The next thing I knew, we heard a trio of voices singing:

We were both young when I first saw you
I close my eyes
And the flashback starts
I’m standing there

On a balcony in summer air

You were Romeo, you were throwing pebbles

And my daddy said stay away from Juliet

And I was crying on the staircase

Begging you please don’t go, and I said

Romeo take me somewhere we can be alone

I’ll be waiting all there’s left to do is run
You’ll be the prince and I’ll be the princess
It’s a love story baby just say yes

Then there was silence. We looked at each other,  smiled, and laughed softly. Then, coming from higher on the rock, a teenage boy called out, “that one is for YOU!” I looked at Mitch. “Are they talking to us?” I said. He shook his head yes.  So, after we clapped, I called out, “that was great – what’s next?” And the next song began…

I could stay awake just to hear you breathing
Watch you smile while you are sleeping
While you’re far away and dreaming
I could spend my life in this sweet surrender
I could stay lost in this moment forever
Where every moment spent with you is a moment I treasure

Don’t want to close my eyes
I don’t want to fall asleep
Cause I’d miss you babe
And I don’t want to miss a thing
Cause even when I dream of you
The sweetest dream will never do
I’d still miss you babe
And I don’t want to miss a thing

Mitch leaned over to me and said, “you do realize those are teenage boys…” I nodded my head. “When I was their age, I would have yelled – HEY, WHY DON’T YOU GET A ROOM? And, here they are, singing to us?” I smiled. I was stunned but loving having my mind taken off of my fear of falling and moved to this brilliant once-in-a-lifetime moment.

“What else do you know?” I asked the boys.  They chatted amongst themselves for a minute and then began…

Just a small town girl
Livin’ in a lonely world
She took the midnight train
Goin’ anywhere
Just a city boy
Born and raised in South Detroit
He took the midnight train
Goin’ anywhere

Don’t stop believin’
Hold on to the feelin’
Streetlights, people
Don’t stop believin’
Hold on to the feelin’
Streetlights, people

It was an incredible moment. After that, I heard those songs what seemed like daily. Mitch called me up once to share in the excitement that he had heard them in the same order on the radio. It was special. And, it was an experience I knew we’d never forget.

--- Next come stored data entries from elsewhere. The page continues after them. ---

-- ==== Sys2Proof/Machine/Matrix.lean ====
section
/-!
DEFINITION. The MATRIX stage: stationary tiles and broadcasts (R146, R208 to R210), runs with motif segments (R147, R149,
R216, R240 to R244), output-stationary gradients (R151, R217), drains (R150, R245), and the slot streamer (R237).
-/

namespace Sys2Proof.Machine

/-- Array `u` of a die. -/
def State.array (s : State) (h : Issue) : ArrayUnit := Store.getD s.data.arrays (h.die * 8 + h.unit) ArrayUnit.empty

/-- Record an array. -/
def State.setArray (s : State) (h : Issue) (a : ArrayUnit) : State :=
  { s with data := { s.data with arrays := Store.put s.data.arrays (h.die * 8 + h.unit) a } }

/-- MX.LDW (R146): the shadow buffer takes the tile and its parameters. It shows READY at once (assumption 10). -/
def execMxLdw (h : Issue) (o : MxLdwOp) (s : State) : Result :=
  match Fmt.ofCode o.wfmt, Fmt.ofCode o.scfmt, Fmt.ofCode o.ascfmt with
  | some wf, some sc, some asc =>
    let n := (blockDims wf sc (groupSize o.group) 65536).total
    ok (s.issue h 0x40 (range o.src n) [] (fun _ s =>
      let t : Tile := ⟨wf, o.group, sc, asc, o.qmode == 1, s.linesAt o.src n⟩
      s.setArray h { s.array h with shadow := some (h.cslot, t) }))
  | _, _, _ => ok s

/-- R240. An entry of a segment table. -/
structure SegEntry where
  slot : Nat
  target : Nat
  rows : Nat
  last : Bool
  pad : Bool
  tooMany : Bool
  deriving DecidableEq, Repr

/-- R240. The entry that 8 bytes spell. -/
def SegEntry.ofNat (x : Nat) : SegEntry := ⟨bits x 0 8, bits x 8 8, bits x 16 12, bit x 28, bit x 29, bit x 30⟩

/-- R240. The number of an entry. -/
def SegEntry.toNat (e : SegEntry) : Nat :=
  e.slot + 2 ^ 8 * e.target + 2 ^ 16 * e.rows + 2 ^ 28 * b2n e.last + 2 ^ 29 * b2n e.pad + 2 ^ 30 * b2n e.tooMany

/-- R240. Entries up to and including the one marked LAST. -/
def uptoLast : List SegEntry → List SegEntry
  | [] => []
  | e :: t => if e.last then [e] else e :: uptoLast t

/-- R240. The segment table at two skein lines. -/
def State.segTable (s : State) (a : Nat) : List SegEntry :=
  let x := s.linesAt a 2
  uptoLast ((List.range 64).map (fun i => SegEntry.ofNat (elem x 64 i)))

/-- R234. Whether a bound motif holds a target. -/
def HotSlot.holds (r : HotSlot) (t : Nat) : Bool := r.targets.toNat.testBit t

/-- A segment of a run as it executes: its rows, and the motif whose tiles drive it (`none`: a null segment). -/
structure Seg where
  rows : Nat
  slot : Nat
  target : Nat
  motif : Option HotSlot
  deriving DecidableEq, Repr

/-- R242. The segments that a table gives for `n` rows: `none` where it raises SEGT. -/
def State.segments (s : State) (tbl : List SegEntry) (n : Nat) : Option (List Seg) :=
  let live := tbl.filter (fun e => e.rows != 0)
  let sum := (tbl.map (·.rows)).foldl (· + ·) 0
  let pad := tbl.any (·.pad)
  let badSlot (e : SegEntry) : Bool :=
    e.slot != 0 && (match Store.get? s.data.hotSlots e.slot with
      | none => true
      | some r => r.state == 0 || r.rank > (s.model r.model).params.rankLimit)
  if tbl.any (·.tooMany) || live.any badSlot || (!pad && sum != n) || (pad && sum > n) then none
  else
    let seg (e : SegEntry) : Seg :=
      ⟨e.rows, e.slot, e.target, if e.slot = 0 then none else
        (Store.get? s.data.hotSlots e.slot).bind (fun r => if r.holds e.target then some r else none)⟩
    some (live.map seg ++ (if sum < n then [⟨n - sum, 0, 0, none⟩] else []))

/-- R242. Entries whose motif does not hold the target. -/
def nullCount (l : List Seg) : Nat := (l.filter (fun g => g.slot != 0 && g.motif.isNone)).length

/-- R239. Whether every motif segment's area was streamed for this command slot and target. -/
def State.areasOk (s : State) (h : Issue) (l : List Seg) : Bool :=
  l.all (fun g => g.motif.isNone || (match Store.get? s.data.hotAreas (h.die * 256 + g.slot) with
    | some a => a.cslot == h.cslot && a.target == g.target
    | none => false))

/-- R35, R239. Whether a stream for this slot is still to run: a motif instruction that reads its area holds. -/
def State.streamPending (s : State) (h : Issue) : Bool :=
  s.data.streams.any (fun r => r.die == h.die && r.cslot == h.cslot)

/-- R227. The tile of a segment's area: `second` chooses the B tiles. KT is the target's K / 256. -/
def State.motifTile (s : State) (h : Issue) (g : Seg) (second : Bool) (index pass : Nat) : Nat :=
  match g.motif, Store.get? s.data.hotAreas (h.die * 256 + g.slot) with
  | some r, some a =>
    let w := rankClass r.rank
    let p := rankPasses r.rank
    let kt := ((s.model r.model).params.targets.getD g.target (0, 0)).1 / 256
    linesNat (slice a.lines (((if second then kt * p else 0) + index * p + pass) * 2 * w) (2 * w))
  | _, _ => 0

Shortly after our enchanted serenade, Mitch and I embarked on the challenging conversation encompassing the role our individual faiths play in our lives. We decided that our long term priorities were not aligned in this way, among others. When we reflected on the songs sung to us, we decided that Love Story summed up the happy beginnings of our deciding to date each other initially. Don’t Want to Miss a Thing signified where we were the day we went to Enchanted Rock, treasuring our time together, every second, since we probably both knew that our relationship would not sustain. We decided that Don’t Stop Believing could either refer to our religious faiths, telling us not to give up on finding someone who could be our partners in that area, OR, it could refer to not to stop believing that we would find what we’re looking for, regardless of faith. I think Mitch and I both realized that we enjoyed each other’s company immensely but, regardless of religion, we were not a match.